Map Reduce

* Objectives:
    * What is "Big Data" and why is it important?
    * How do distributed filesystems and processing work?
    * Describe distributed systems architecture
    * What is Hadoop HDFS?
    * How does MapReduce work?

1) Criteria For "Big Data" - Big data is high volume, high velocity, and/or high variety information assets that require new forms of processing to enable enhanced decision making, insight discovery and process optimization
* **High Volume** - Data so large that it can't be worked with on a single computer
* **High Velocity** - Data input/output too quick for it to be processed by a single computer
* **High Variety** - Data in many different, disparately or not at all, structured formats (e.g. text, log file, video, etc.) 

2) What is consider "High" Volume or "Big"?

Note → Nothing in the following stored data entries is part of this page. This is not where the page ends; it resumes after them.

-- ==== Sys2Proof/Machine/Control.lean ====
section
/-! DEFINITION. Control, thread and region instructions, traps and encodings that are none (R183, R185, R187, R201 to
R213). -/

namespace Sys2Proof.Machine

/-- R180: pc + 4 · offset, as the 64-bit program counter holds it. -/
def Env.target (e : Env) (off : Word) : Nat := (((e.pc : Int) + 4 * off.toInt) % (2 ^ 64 : Int)).toNat

/-- A step-7 fault of threads of T: the lowest rank decides. -/
def Env.threadTrap (e : Env) (cause : Nat) (ms : List Member) : TrapInfo :=
  e.info cause ((ms.map (·.rank)).headD 0) (ranksOf ms) 0

def Env.isAll (e : Env) (f : Fields) : Bool := (e.F f).isEmpty

/-- R359: the branches that always count, and those that count when guarded. -/
def guarded (f : Fields) : Bool := f.gneg || f.gp.toNat != 7

/-- R359: the terms of every thread of the active set, by its next pc. -/
def Env.branchTerms (e : Env) (s : State) (next : Nat → Nat) : State :=
  s.pathTerms e.t (e.active.map fun m => (m.tid, next m.tid))

def execNop (f : Fields) (s : State) := issueWith (.nop f) f s fun _ => .done s .none

/-- R208: the fragment may not issue in the cycle after this one. -/
def execYield (f : Fields) (s : State) : Host.Outcome State Fault Refusal :=
  issueWith (.yield f) f s fun e =>
    .done (s.modFrag e.t e.g fun fr => { fr with after := (s.core e.core).cycle + 2 }) .none

/-! ## Branches -/

/-- R202, R205: a branch of the whole fragment; `terms` says whether path terms take it. -/
def execWhole (i : Instr) (f : Fields) (s : State) (res : Env → Res) : Host.Outcome State Fault Refusal :=
  branchWith i f s
    (fun e => .done (if guarded f then e.branchTerms s fun _ => e.next f else s) .none)
    (fun e =>
      let tgt := e.target f.imm32
      if e.isAll f then .jump (if guarded f then e.branchTerms s fun _ => tgt else s) (res e) tgt
      else .trap s (e.threadTrap 0x22 (e.T f)))

def execBra (f : Fields) (s : State) := execWhole (.bra f) f s fun _ => .none

/-- R204, R205: the return address, for each thread of T. -/
def Env.link (e : Env) (f : Fields) : Res := e.results f fun _ => wordsN 64 (e.next f)

def execCall (f : Fields) (s : State) := execWhole (.call f) f s fun e => e.link f

/-- R38, R203, R204: the fragment moves as a whole, or it splits among the next pcs that its threads select. -/
def Env.diverge (e : Env) (s : State) (f : Fields) (r : Ret) (res : Res) (parts : List (Nat × List Member)) (rcv : Nat) : Effect :=
  match parts with
  | [(pc, _)] => .jump s res pc
  | _ =>
    if 32 ≤ (e.tm.splitsOf e.fr).length then .trap s (e.threadTrap 0x23 (e.T f))
    else e.settled s fun s =>
      .placed (((s.retire e r res e.pc).split e.t e.g parts rcv).count e.ln.id e.core 0x04 1)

|  Class |        Size       |                  Tools                  |              Storage              |          Examples          |
|:------:|:-----------------:|:---------------------------------------:|:---------------------------------:|:--------------------------:|
| Small  | less than 10GB    | R / Python                              | Fits in a single machine's memory | Thousands of sales figures |
| Medium | 10GB - 1TB        | Python w/ indexed files, large database | Fits on a single machine's disk   | Millions of web pages      |
| Large  | greater than 1 TB | Hadoop, Spark, distributed databases    | Stored across multiple machines   | Billions of web clicks     |

![world_of_data](https://assets.goodstatic.com/s3/magazine/assets/536765/original/open-uri20140703-4674-ghcvv3)

* As more data is generated, and inevitably collected, the size of data you'll likely work with is going to increase
* Tools to store and process these larger data sets are going to be increasingly required

3) Distributed Systems
* Local vs Distributed
    * **Local** - uses resources of one machine. Doesn't communicate with any others
        * (+) Simple, fast when computations are small enough
        * (-) Physical limits to memory, disk space, and CPU power
    * **Distributed** - use the resources, processing and memory, of multiple machines. However, they need to be able to communicate with one another
        * (+) Easily linearly scalable, can be designed to be fault-tolerant
        * (-) Slow to communicate over network, need to solve problems with parallelizable techniques
* Scaling
    ![scaling](scaling.png)
    * **Scale Up** - Make the computer bigger: disk, RAM, CPU cores
    * **Scale Out** - Add more computers: take advantage of parallelizable algorithms
* Do I need to use distributed computing?
    * Because of overhead involved with having multiple computers in a network communicate with each other, and the restrained set of problems that can readily be solved in a parallelizable way, it's not a good enough reason to choose a distributed solution just because things are "taking awhile" on your local machine.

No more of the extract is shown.